The New Zealand Dollar is the day's biggest loser in the G10 currency space after a survey showed domestic business confidence and activity has slumped but inflation expectations remain elevated.
The Pound to New Zealand Dollar recovered by nearly half a per cent on the day to hit 2.11 after the ANZBO business confidence survey showed business confidence fell to 14.9 from 22.9 in April.
Expectations for own trading activity fell to 14.3 from 22.5 and business activity vs the same month one year ago slumped to -19.6 from -6.7.
"The latest business confidence survey did not make for happy reading," says Satish Ranchhod, Senior Economist at Westpac NZ. "In addition, the survey’s gauges of activity have also fallen. A net 20% of firms reported that their trading activity has declined over the past year."
But, worryingly, "weakness in activity isn’t translating into lower inflation pressures," notes Ranchod.
Inflation expectations are steady at 3.76%, and pricing intentions have actually risen to 46.9 from 45.1.
In short, the economy could use an interest rate cut but the Reserve Bank of New Zealand has its hands tied by inflation. This creates a potential stagflationary setup, which is never good for currencies.
"NZD/USD slipped back to 0.5950. New Zealand business confidence weakened appreciably in April," says Joseph Capurso, a strategist at CBA. "Pricing and cost expectations halted their decline with the risk they plateau at elevated levels. The elevated pricing expectations will greatly concern the RBNZ."
Elias Haddad, Senior Markets Strategist at BBH Currency says NZD is underperforming and NZ-US 10-year bond yield spreads narrowed.

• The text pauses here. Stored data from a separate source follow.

theorem exec_solveConnect {pairs : List (Nat × Nat)} (hwaits : Waits s tag 0x0408 c) (hsome : 1 ≤ pairs.length)
    (hmany : pairs.length ≤ 512) (hins : hasDup (pairs.map (·.1)) = false) (houts : hasDup (pairs.map (·.2)) = false)
    (hidle : ∀ p ∈ pairs, p.1 < 512 ∧ p.2 < 512 ∧ (s.carriedAt inst).getD p.2 (none, none) = (none, none) ∧
      ∀ q ∈ s.carriedAt inst, q.1 ≠ some p.1 ∧ q.2 ≠ some p.1) :
    exec (.solveConnect tag inst mv dry pairs) s =
      let q := s.solveCommand { instant := inst, move := mv, adds := pairs } dry true
      .next (q.1.answer c q.2) := by
  have hpairs : (pairs.all fun p => decide (p.1 < 512) && decide (p.2 < 512) &&
      decide ((s.carriedAt inst).getD p.2 (none, none) = (none, none)) &&
      !(s.carriedAt inst).any fun q => decide (q.1 = some p.1) || decide (q.2 = some p.1)) = true := by
    simpa [and_assoc] using hidle
  refine congrArg Host.Outcome.next ((serve_any hwaits false _).trans ?_)
  simp only [hsome, hmany, hins, houts, hpairs, decide_true, Bool.not_false, Bool.and_self]

theorem exec_solveDisconnect {ins outs : List Nat} (hwaits : Waits s tag 0x0409 c) (hmany : ins.length + outs.length ≤ 512)
    (hfibres : ∀ f ∈ ins ++ outs, f < 512) :
    exec (.solveDisconnect tag inst mv dry ins outs) s =
      let q := s.solveCommand { instant := inst, move := mv, release := releasedBy (s.carriedAt inst) ins outs } dry true
      .next (q.1.answer c q.2) := by
  have hall : ((ins ++ outs).all fun f => decide (f < 512)) = true :=
    List.all_eq_true.mpr fun f hf => decide_eq_true (hfibres f hf)
  refine congrArg Host.Outcome.next ((serve_any hwaits false _).trans ?_)
  simp only [hmany, hall, decide_true, Bool.and_self]
  rfl

theorem exec_solvePermute {target : List (Option Nat)} (hwaits : Waits s tag 0x040A c) (hlength : target.length = 512)
    (hins : ∀ i, some i ∈ target → i < 512) (honce : hasDup (target.filterMap id) = false) :
    exec (.solvePermute tag inst mv dry target) s =
      let q := s.solveCommand { instant := inst, move := mv, adds := permuteAdds (s.carriedAt inst) target,
                                release := permuteReleases (s.carriedAt inst) target } dry true
      .next (q.1.answer c q.2) := by
  have hall : ((target.filterMap id).all fun i => decide (i < 512)) = true := by
    simpa only [List.all_eq_true, List.mem_filterMap, id, exists_eq_right, decide_eq_true_eq] using hins
  refine congrArg Host.Outcome.next ((serve_any hwaits false _).trans ?_)
  simp only [hlength, hall, honce, decide_true, Bool.not_false, Bool.and_self]
  rfl

end

/-! What a solver command leaves. -/

/-- A solver command changes nothing, or it is answered OK. -/
theorem solveCommand_same_or_ok (r : SolveReq) (dry okReq : Bool) (s : State) :
    (s.solveCommand r dry okReq).1 = s ∨ (s.solveCommand r dry okReq).2.status = .ok := by
  unfold State.solveCommand
  split
  · exact .inl rfl
  split
  · exact .inl rfl
  split
  · exact .inl rfl
  split
  · exact .inl rfl
  dsimp only
  split
  · exact .inl rfl
  split
  · exact .inl rfl
  · exact .inr rfl

/-- A dry solver command writes the report at most. -/
theorem solveCommand_dry (r : SolveReq) (okReq : Bool) (s : State) :
    ∃ rep, (s.solveCommand r true okReq).1 = { s with sheaves.report := rep } := by
  obtain hsame | ⟨l, rep, hrep⟩ := solveCommand_stages r true okReq s
  · exact ⟨s.sheaves.report, hsame⟩
  · exact ⟨rep, hrep⟩

/-- A request that is dry or not answered OK stages nothing and moves no element (R185, R195). -/
theorem solveCommand_stagesNothing {s : State} {r : SolveReq} {dry okReq : Bool}
    (h : dry = true ∨ (s.solveCommand r dry okReq).2.status ≠ .ok) :
    (s.solveCommand r dry okReq).1.sheaves.store = s.sheaves.store ∧ (s.solveCommand r dry okReq).1.loops = s.loops := by
  obtain rfl | hrefused := h
  · obtain ⟨rep, hrep⟩ := solveCommand_dry r okReq s
    rw [hrep]
    exact ⟨rfl, rfl⟩
  · rw [(solveCommand_same_or_ok r dry okReq s).resolve_right hrefused]
    exact ⟨rfl, rfl⟩

theorem solveCommand_notInControl {s : State} (h : s.inControl = false) (r : SolveReq) (dry okReq : Bool) :
    s.solveCommand r dry okReq = (s, Reply.no .notPermitted) :=
  if_pos (by simp [h])

/-- Settles O12: each row puts its request to the solver (the lemmas above of the three rows, and the lists of a request by
their members), and a request that stages nothing leaves store and loops (`solveCommand_stagesNothing`). -/
theorem solveCommandsAskTheSolver : Obligations.SolveCommandsAskTheSolver := by
  unfold Obligations.SolveCommandsAskTheSolver
  refine ⟨fun s tag c inst mv dry => ⟨fun pairs => exec_solveConnect, fun ins outs hwaits hmany hfibres => ?_,
      fun target hwaits hlength hins honce => ?_⟩,
    fun s r dry => solveCommand_stagesNothing, fun s r ok hcontrol dry => solveCommand_notInControl hcontrol r dry ok⟩
  · exact ⟨releasedBy (s.carriedAt inst) ins outs, fun j => by rw [mem_releasedBy, carriedAt_length],
      exec_solveDisconnect hwaits hmany hfibres⟩
  · exact ⟨permuteAdds (s.carriedAt inst) target, permuteReleases (s.carriedAt inst) target, mem_permuteAdds _ target,
      mem_permuteReleases _ target, exec_solvePermute hwaits hlength hins honce⟩

end Sys2Proof.Machine
end

section
/-! PROOFS. The SHEAF and STOOK commands (06_sheaves R159-R166, R177, R188, R189, R195): what a submission and a cancel answer,
and a lemma for each row. -/
namespace Sys2Proof.Machine

/-! A submission of host software (R162), and a cancel (R177). -/
section
variable {s : State} {words : List Word} (by_ : Submitter)

theorem submit_badFormat (hhost : by_ ≠ .firmware) (hformat : formatOk words true = false) :
    s.submit words by_ = (s, some 1) := by
  simp [State.submit, hhost, hformat]

theorem submit_refused {r : Nat} (hhost : by_ ≠ .firmware) (hformat : formatOk words true = true)
    (hreason : s.sheafReason { readSheaf words with submitter := by_ } false = some r) : s.submit words by_ = (s, some r) := by
  simp [State.submit, hhost, hformat, hreason]

theorem submit_accepted (hhost : by_ ≠ .firmware) (hformat : formatOk words true = true)
    (hreason : s.sheafReason { readSheaf words with submitter := by_ } false = none) :
    s.submit words by_ = (s.acceptSheaf { readSheaf words with submitter := by_ }, none) := by
  simp [State.submit, hhost, hformat, hreason]

/-- A cancel of a staged sheaf, or of one that waits for its instant before its cut-off, ends it CANCELLED. -/
theorem cancelSheaf_taken {id : Nat} {x : Sheaf} (hx : s.sheaf? id = some x)
    (hearly : x.phase = .staged ∨ x.pending = true ∧ s.pastCutoff x = false) :
    s.cancelSheaf id = (s.failSheaf id 0x06 0, none) := by
  simp [State.cancelSheaf, hx, hearly]

end

/-! SHEAF commands. -/
section
variable {s : State} {tag : Tag} {c : InFlight} {words : List Word}

/-- A record staged in one part is submitted whole. -/
theorem exec_sheafStage_whole (hwaits : Waits s tag 0x0401 c) (hheader : 8 ≤ words.length)
    (hpart : partOk (words.drop 8) = true) :
    exec (.sheafStage tag false words) s =
      .next ((s.submit words .mailbox).1.answer c (submitReply (readSheaf words).id (s.submit words .mailbox).2)) := by
  refine congrArg Host.Outcome.next ((serve_any hwaits false _).trans ?_)
  simp only [Nat.not_lt.mpr hheader, hpart, decide_false, Bool.not_true, Bool.or_self, Bool.false_eq_true, if_false]

/-- A first part with MORE opens a sheaf, where fewer than 16 are open and none of this ID is (R195). -/
theorem exec_sheafStage_more (hwaits : Waits s tag 0x0401 c) (hheader : 8 ≤ words.length)
    (hpart : partOk (words.drop 8) = true) (hroom : s.sheaves.opened.length < 16)
    (hnew : ∀ p ∈ s.sheaves.opened, p.1 ≠ (readSheaf words).id) :
    exec (.sheafStage tag true words) s =
      .next ({ s with sheaves.opened := s.sheaves.opened ++ [((readSheaf words).id, words)] }.answer c
        (Reply.ok [(readSheaf words).id])) := by
  have hnone : ¬ (s.sheaves.opened.any fun p => decide (p.1 = (readSheaf words).id)) = true := by
    simpa only [List.any_eq_true, decide_eq_true_eq, not_exists, not_and] using hnew
  refine congrArg Host.Outcome.next ((serve_any hwaits false _).trans ?_)
  simp only [Nat.not_lt.mpr hheader, Nat.not_le.mpr hroom, hpart, hnone, decide_false, Bool.not_true, Bool.or_self,
    Bool.false_eq_true, if_false, if_true]

/-! A further part of an open sheaf. -/
section
variable {id : BitVec 16} {p : Nat × List Word} (hwaits : Waits s tag 0x0402 c)
  (hopen : (s.sheaves.opened.find? fun p => p.1 = id.toNat) = some p) (hpart : partOk words = true)
  (hlength : p.2.length + words.length ≤ 21504 * 2 + 8)
include hwaits hopen hpart hlength

/-- The last part closes the open sheaf and submits it whole (R195). -/
theorem exec_sheafAppend_last :
    exec (.sheafAppend tag id false words) s =
      let q := { s with sheaves.opened := s.sheaves.opened.filter (· ≠ p) }.submit (p.2 ++ words) .mailbox
      .next (q.1.answer c (submitReply id.toNat q.2)) := by
  refine congrArg Host.Outcome.next ((serve_any hwaits false _).trans ?_)
  simp only [hopen, hpart, Nat.not_lt.mpr hlength, decide_false, Bool.not_true, Bool.or_self, Bool.false_eq_true, if_false]

/-- A part with MORE stays with the open sheaf, which becomes the newest one. -/
theorem exec_sheafAppend_more :
    exec (.sheafAppend tag id true words) s =
      .next ({ s with sheaves.opened := s.sheaves.opened.filter (· ≠ p) ++ [(p.1, p.2 ++ words)] }.answer c
        (Reply.ok [id.toNat])) := by
  refine congrArg Host.Outcome.next ((serve_any hwaits false _).trans ?_)
  simp only [hopen, hpart, Nat.not_lt.mpr hlength, decide_false, Bool.not_true, Bool.or_self, Bool.false_eq_true, if_false, if_true]

end

theorem exec_sheafCancel {id : BitVec 16} {x : Sheaf} (hwaits : Waits s tag 0x0403 c) (hx : s.sheaf? id.toNat = some x)
    (hearly : x.phase = .staged ∨ x.pending = true ∧ s.pastCutoff x = false) :
    exec (.sheafCancel tag id) s = (s.failSheaf id.toNat 0x06 0).ok c := by
  refine congrArg Host.Outcome.next ((serve_any hwaits false _).trans ?_)
  simp only [cancelSheaf_taken hx hearly]
  rfl

theorem exec_sheafSetTiming {arm prep : Nat} (hwaits : Waits s tag 0x0407 c) (harm : 20000 ≤ arm) (harm' : arm ≤ 100000000)
    (hprep : 70000 ≤ prep) (hprep' : prep ≤ 10000000) :
    exec (.sheafSetTiming tag arm prep) s = { s with sheaves.armLead := arm, sheaves.prepLead := prep }.ok c := by
  refine congrArg Host.Outcome.next ((serve_any hwaits false _).trans ?_)
  simp only [Nat.not_lt.mpr harm, Nat.not_lt.mpr harm', Nat.not_lt.mpr hprep, Nat.not_lt.mpr hprep', decide_false, Bool.or_self,
    Bool.false_eq_true, if_false]
  rfl

end

/-! STOOK commands. -/
section
variable {s : State} {tag : Tag} {c : InFlight} {id : BitVec 16}

/-- The members of a stook that the records of its definition spell, in order of STEP (R188). -/
def stookMembers (id : Nat) (members : List (List Word)) : List Sheaf :=
  byStep (members.map fun ws => { readSheaf ws with submitter := .stook id })

/-- The bytes of a stook definition that its signature covers (18 R518). -/
def stookContent (id : BitVec 16) (name : BitVec 128) (stop : Bool) (members : List (List Word)) : List Byte :=
  Config.payloadBytes 0x040C ([(id.toNat : Int), name.toNat, b2i stop] ++ members.flatten.map fun w => (w.toNat : Int))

"The sharp decline in New Zealand business confidence reinforces the case for RBNZ policy rate cuts later this year," he explains.
Typically, expectations for higher-for-longer rates can support a currency, but this assumption is questioned if there is a lack of convincing growth.
"With lingering cost pressure and softening demand, business continue to report a squeeze on profitability," says Ranchod. "Overall, today’s survey supports our expectations for soft activity through the middle part of this year, along with only a gradual easing in inflation pressures."